Pour d’autres, on parle de classe lorsqu'on est en présence d'une situation de fait et non de droit , il y a entre les « classes » ( strates
) des différences de niveau plutôt que de nature.
. Les approches en terme de stratification sociale
. Démocratie et égalisation des conditions chez Tocqueville
Pour A. de Tocqueville (1805-1859), la modernisation et l'avènement de la démocratie ont fait éclater les structures sociales
traditionnelles, celles de l'Ancien Régime, dominées par l'aristocratie foncière. Le système de valeurs se transforme, le travail est
valorisé ainsi que le bien être et la recherche d'un statut social plus avantageux. Les individus se pensent égaux les uns aux autres et
n'acceptent plus les privilèges. Les conflits de classement opposent des strates sociales proches les unes des autres.
Les structures sociales se caractérisent alors par l'avènement d'une vaste classe moyenne aux frontières perméables et parcourues de
tensions et de conflits explicables en termes de « comparaison envieuse ». La lutte pour les places remplace alors la lutte des classes:
« le prestige qui s'attachait aux choses anciennes ayant disparu, la naissance, l'état, la profession ne distinguent plus les hommes ou
les distinguent à peine, il ne reste plus guère que l'argent qui crée des différences très visibles entre eux » (De la démocratie en
Amérique).
. La stratification sociale chez Warner
L. Warner (1898-1970) et son équipe ont mené une série d'études sur une petite ville de la Nouvelle Angleterre entre 1941 et 1949
(les Yankee City Series). Les individus sont classés dans différentes strates sur la base de deux méthodes d'investigation:
La première consiste à avoir recours à des « informateurs ». Ceux-ci sont des individus choisis dans les différents milieux de la
population. Au cours d'entretiens, on les questionne sur la perception générale qu'ils ont de la stratification et on leur demande de
classer une série de personnes dans un certain nombre de classes ( strates ) .
La seconde consiste à construire un « indice statutaire» en faisant la somme pondérée de diverses caractéristiques ordonnées selon
des échelles hiérarchiques: profession, revenu, quartier habité, nature de l'habitat. On aboutit à une série de groupes rassemblant les
individus ayant un indice statutaire similaire.

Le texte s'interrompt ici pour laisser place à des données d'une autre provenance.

/-- The time of the last clean check of some row groups is now. -/
def checkedClean (s : State) (l : List Nat) : State := s.mapLichen fun x => { x with lastClean := x.lastClean.putAll l (rtc s) }

/-- A CRC check of a row group: a mismatch is damage, a match moves the time of its last clean check. -/
def rgCheck (s : State) (rg src : Nat) : State := let r := rgChecks s src [rg]; checkedClean r.1 r.2

/-! ### GATHER and ordinary accesses (R201, R203, R211) -/

/-- A fence refuses a Lichen command of a partition on a window (R201). -/
def lichenFence (s : State) (part w : Nat) : State := (fenceRefusal s part 4 w).event .lchEvent 0 4

/-- A bank scores the codes that a GATHER names, and returns REQ_TAG and one A for each; results from a row group outside
CLEAN mark their query (R201, R203, R224). -/
def gatherServe (s : State) (stack : Nat) (c : BankCmd) (tag : Nat) : State :=
  let w := 80 * stack + hWin c.hdr
  if !cfgWinBare s.img.cfg w then s.event .lchEvent 0 5
  else if cfgWinOwner s.img.cfg w ≠ hPart c.hdr then
    (lichenFence s (hPart c.hdr) w).mapHost fun h => { h with
      queries := h.queries.upd tag fun q => { q with status := if q.status = stEpochExpired then q.status else stPartition } }
  else
    let refs := (List.range (hArg c.hdr % 8 + 1)).map fun i => field c.payload (132 + 2 * i) 2
    let addr (r : Nat) : Option Nat :=
      stripeAddr stack (hWin c.hdr) (stripeK (hWin c.hdr) (hBank c.hdr) (r % 8)) (r / 8 / 64 * 4096 + r / 8 % 64 * 64)
    let code (r : Nat) : List Byte := match addr r with | some a => t2Read s a 64 | none => List.replicate 64 0
    let sus := refs.any fun r => match addr r with | some a => rgDirty s (a / 4096) | none => false
    let out := natLe 4 (hArg c.hdr / 8) ++ refs.flatMap fun r => natLe 4 (ofSigned 32 (lichenA (code r) c.payload))
    let s := s.mapLichen fun l => { l with answers := l.answers.put tag out }
    if sus then s.mapHost fun h => { h with queries := h.queries.upd tag fun q => { q with suspect := true } } else s

/-- A bank serves a request. -/
def bankServe (s : State) (bank : Nat) (r : BankReq) : State :=
  match r.gather with
  | some c => gatherServe s (bank / 1024) c r.tag
  | none =>
    if r.len > 0 then
      if winUp s (r.addr / 2 ^ 30) then s.mapLichen fun l => { l with answers := l.answers.put r.tag (t2Read s r.addr r.len) } else s
    else t2Write s r.addr r.wdata

/-- A request reaches a bank: it is served, or waits while the bank runs a step outside its gap (R211). -/
def bankArrive (s : State) (bank : Nat) (r : BankReq) : State :=
  let k := s.stack (bank / 1024)
  if bank ≥ 6144 ∨ s.fencedUnit 0x08 (bank / 1024) then s
  else if k.step.isNone ∨ k.gapOpen.contains bank then bankServe s bank r
  else s.mapLichen fun l => { l with queue := l.queue.put bank ((l.queue.getD bank []) ++ [r]) }

def execGather (stack : Nat) (hdr : W64) (payload : List Byte) (tag : Nat) (s : State) : Out :=
  .next (bankCmd s 1 stack hdr payload
    (bankArrive s (1024 * stack + hBank hdr) { tag := tag, gather := some ⟨hdr, payload⟩, addr := 0, len := 0, wdata := [] }))

def execBankRequest (bank tag addr len : Nat) (data : List Byte) (s : State) : Out :=
  .next (bankArrive s bank { tag := tag, gather := none, addr := addr, len := len, wdata := data })

/-! ### Query slots (R198, R209) -/

/-- A query slot of a stack. -/
def qslot (s : State) (stack n : Nat) : List Byte := slice (s.lichen.qslots.getD (32 * stack + n) []) 0 144

/-- A record loaded into a query slot; VALID is set. -/
def loadSlot (s : State) (stack n : Nat) (rec_ : List Byte) : State :=
  s.mapLichen fun l => { l with qslots := l.qslots.put (32 * stack + n) (patch rec_ 0x81 [1]) }

/-- A threshold put into a slot. -/
def setThresh (s : State) (stack n : Nat) (t : W32) : State :=
  s.mapLichen fun l => { l with qslots := l.qslots.upd (32 * stack + n) fun r => patch r 0x84 (natLe 4 t.toNat) }

def execSlotLoad (stack : Nat) (hdr : W64) (payload : List Byte) (s : State) : Out :=
  .next (bankCmd s 2 stack hdr payload (loadSlot s stack (hArg hdr) payload))

/-- A threshold update carried out: one for a query only while the slot holds that query's record (R176, R209). -/
def threshApply (s : State) (stack n : Nat) (c : Option Nat) (t : W32) : State :=
  if c.isNone ∨ c = some (bits (field (qslot s stack n) 0x88 4) 0 21) then setThresh s stack n t else s

/-- A threshold waits for the step boundary while a step runs (R209). -/
def threshUpdate (s : State) (stack n : Nat) (c : Option Nat) (t : W32) : State :=
  if (s.stack stack).step.isSome then s.updStack stack fun k => { k with thresh := k.thresh ++ [(n, c, t)] }
  else threshApply s stack n c t

def execSlotThresh (stack : Nat) (hdr : W64) (payload : List Byte) (s : State) : Out :=
  .next (bankCmd s 3 stack hdr payload (threshUpdate s stack (hArg hdr) none (BitVec.ofNat 32 (leNat payload))))

/-- VALID cleared. -/
def freeQslot (s : State) (stack n : Nat) : State :=
  s.mapLichen fun l => { l with qslots := l.qslots.upd (32 * stack + n) fun r => patch r 0x81 [0] }

def execSlotFree (stack : Nat) (hdr : W64) (payload : List Byte) (s : State) : Out :=
  .next (bankCmd s 4 stack hdr payload (freeQslot s stack (hArg hdr)))

/-! ### Sweep steps (R199, R201, R204 to R207, R222) -/

/-- What a step names. -/
structure StepArgs where
  stack : Nat
  i : Nat
  j : Nat
  kind : Nat
  fresh : Bool
  rows : Nat
  ord : Nat
  lo : Nat
  hi : Nat
  slots : List Nat
  deriving DecidableEq, Repr

/-- The fields of a SWEEP_STEP. -/
def stepArgs (stack : Nat) (h : W64) (p : List Byte) : StepArgs :=
  let a := hArg h
  { stack := stack, i := hWin h, j := bits a 0 3, kind := bits a 3 3, fresh := bit a 6, rows := bits a 7 6 + 1, ord := field p 4 2
    lo := field p 8 4, hi := field p 12 4, slots := (List.range 32).filter fun n => bit (field p 0 4) n }

/-- The tag test of a slot (R132, R199). -/
def tagPasses (tag mask : Nat) : Bool := bit tag 15 || (bit tag 14 && tag &&& mask == mask)

/-- A ring index lies in the range of a FRESH step (R204). -/
def inRange (a : StepArgs) (x : Nat) : Bool :=
  if a.lo ≤ a.hi then decide (a.lo ≤ x) && decide (x < a.hi) else decide (a.lo ≤ x) || decide (x < a.hi)

/-- The records that one code gives (R199, R205). -/
def codeRecs (a : StepArgs) (slots : List (Nat × List Byte)) (slotId tag : Nat) (code : List Byte) (sus : Bool) : List SweepRec :=
  slots.filterMap fun q =>
    let v := lichenA code q.2
    if tagPasses tag (field q.2 0x82 2) ∧ (bit tag 15 ∨ v ≥ toSigned 32 (field q.2 0x84 4)) then
      some { slotId := slotId, a := BitVec.ofNat 32 (ofSigned 32 v), qslot := q.1, ctx := bits (field q.2 0x88 4) 0 21
             unsettled := bit tag 15, fresh := a.fresh, suspect := sus }
    else none

/-- The 64 tags of a row group of a stripe: from the tag buffer where it holds the stripe, else as stored (DEDUCED, log
entry 13). -/
def stripeTags (s : State) (a : StepArgs) (b k g : Nat) : List Byte :=
  let stored := ((stripeAddr a.stack a.i k (131072 + 128 * g)).map fun x => t2Read s x 128).getD []
  match s.lichen.tagBuf.get (1024 * a.stack + b) with
  | some (n, l) => if n = 8192 * (80 * a.stack + a.i) + k then (l.drop (128 * g)).take 128 else stored
  | none => stored

/-- The records of one code row group of a stripe; one whose tags are all zero holds nothing that lives. -/
def rgRecs (s : State) (a : StepArgs) (slots : List (Nat × List Byte)) (b k g : Nat) : List SweepRec :=
  let tags := stripeTags s a b k g
  match stripeAddr a.stack a.i k (4096 * g) with
  | none => []
  | some addr =>
    let sus := rgDirty s (addr / 4096)
    if tags.all (· == 0) then [] else (List.range 64).flatMap fun c =>
      let r := 64 * g + c
      let id := if a.fresh then 2048 * k + r else 2048 * (a.ord * 7943 + k) + r
      let tag := field tags (2 * c) 2
      if (a.fresh ∧ !inRange a id) ∨ (!bit tag 14 ∧ !bit tag 15) then []
      else codeRecs a slots id tag (t2Read s (addr + 64 * c) 64) sus

/-- Row activations of a code step (LCH_SWEEP_STEP_LIMIT). -/
def stepRows (s : State) (st : Nat) : Nat := 64 / 2 ^ bits (s.regIn (102 + st) .lchSweepStepLimit 0).toNat 0 2

/-- The FIFO of a bank has room for 64 records for each slot that a step names (R207). -/
def fifoRoom (s : State) (a : StepArgs) (b : Nat) : Bool :=
  decide ((s.lichen.fifo.getD (1024 * a.stack + b) []).length + 64 * a.slots.length ≤ 4096)

/-- The checks of the row groups that a step has read, where SWEEP_CHECK is set (R222). -/
def sweepChecks (s : State) (stack : Nat) (l : List Nat) : State :=
  if bit (s.regIn (102 + stack) .lchScrubCfg 0).toNat 16 then let r := rgChecks s 1 l; checkedClean r.1 r.2 else s

/-- A bank streams row groups of a step from the `d`-th of its kind on, while its FIFO has room (R207). Answers the number of
the first one that it leaves. -/
def bankStream (a : StepArgs) (slots : List (Nat × List Byte)) (b k : Nat) : Nat → Nat → State → State × Nat
  | 0, d, s => (s, d)
  | n + 1, d, s =>
    if d ≥ 8 ∨ !fifoRoom s a b then (s, d)
    else
      let g := 8 * (a.kind - 1) + d
      let r := rgRecs s a slots b k g
      let key := 1024 * a.stack + b
      let s := s.mapLichen fun l => { l with fifo := l.fifo.store [] key (l.fifo.getD key [] ++ r) }
      bankStream a slots b k n (d + 1) s

/-- One bank's part of a step, from the progress it had: tags into the tag buffer, or codes scored; a bank without the stripe
has nothing to do (R206, R207). -/
def bankStep (a : StepArgs) (slots : List (Nat × List Byte)) (done : Smap Nat) (s : State) (b : Nat) : State × Nat :=
  let k := stripeK a.i b a.j
  if k ≥ 7943 then (s, 8)
  else if a.kind = 0 then
    match stripeAddr a.stack a.i k 131072 with
    | none => (s, 8)
    | some x =>
      if !fifoRoom s a b then (s, 0) else
      let s := s.mapLichen fun l => { l with tagBuf := l.tagBuf.put (1024 * a.stack + b) (8192 * (80 * a.stack + a.i) + k, t2Read s x 4096) }
      (s, 8)
  else bankStream a slots b k (min a.rows (stepRows s a.stack) / 8) (done.getD b 0) s

/-- The slots that a step names and that are VALID, with their records. -/
def stepSlots (s : State) (a : StepArgs) : List (Nat × List Byte) :=
  (a.slots.map fun n => (n, qslot s a.stack n)).filter fun q => bit (field q.2 0x81 1) 0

La classification de Warner est donc simultanément subjective (les groupes sont délimités d'après la perception qu'en ont les
informateurs et plus généralement les habitants de la ville) et objective (à partir d'une évaluation des caractéristiques socio-
économiques des individus recensés). Les classes sociales sont ici réduites à de simples agrégats d'individus, à des catégories
sociales. Pour Warner « nous entendons par classes, certaines catégories de la population qui, selon l'opinion générale, se trouvent,
dans leurs rapports, placées en situation inférieure ou supérieure ».
A partir des résultats obtenus on construit trois grandes classes: supérieure (upper), moyenne (middle), inférieure (lower). Chaque
classe se divise en deux niveaux (on obtient donc au total six groupes) : la « upper-upper class » regroupe 1' aristocratie sociale et
représente environ 1,44 % des individus. La « lower-upper class » regroupe les milieux supérieurs fortunés « nouveaux riches »
(l,56 %). La « upper-middle class » représente la classe moyenne aisée (hommes d'affaires, professions libérales) (10,22 %). La «
lower-middle class » est constituée de la petite-bourgeoisie (23,12 %). La « upper-lower class » représente la « classe inférieure
honnête » (boutiquiers, petits employés, ouvriers plutôt qualifiés) et c'est la classe la plus importante (32,6 %). La « lower-lower
class » représente la population à statut précaire (25,2 %).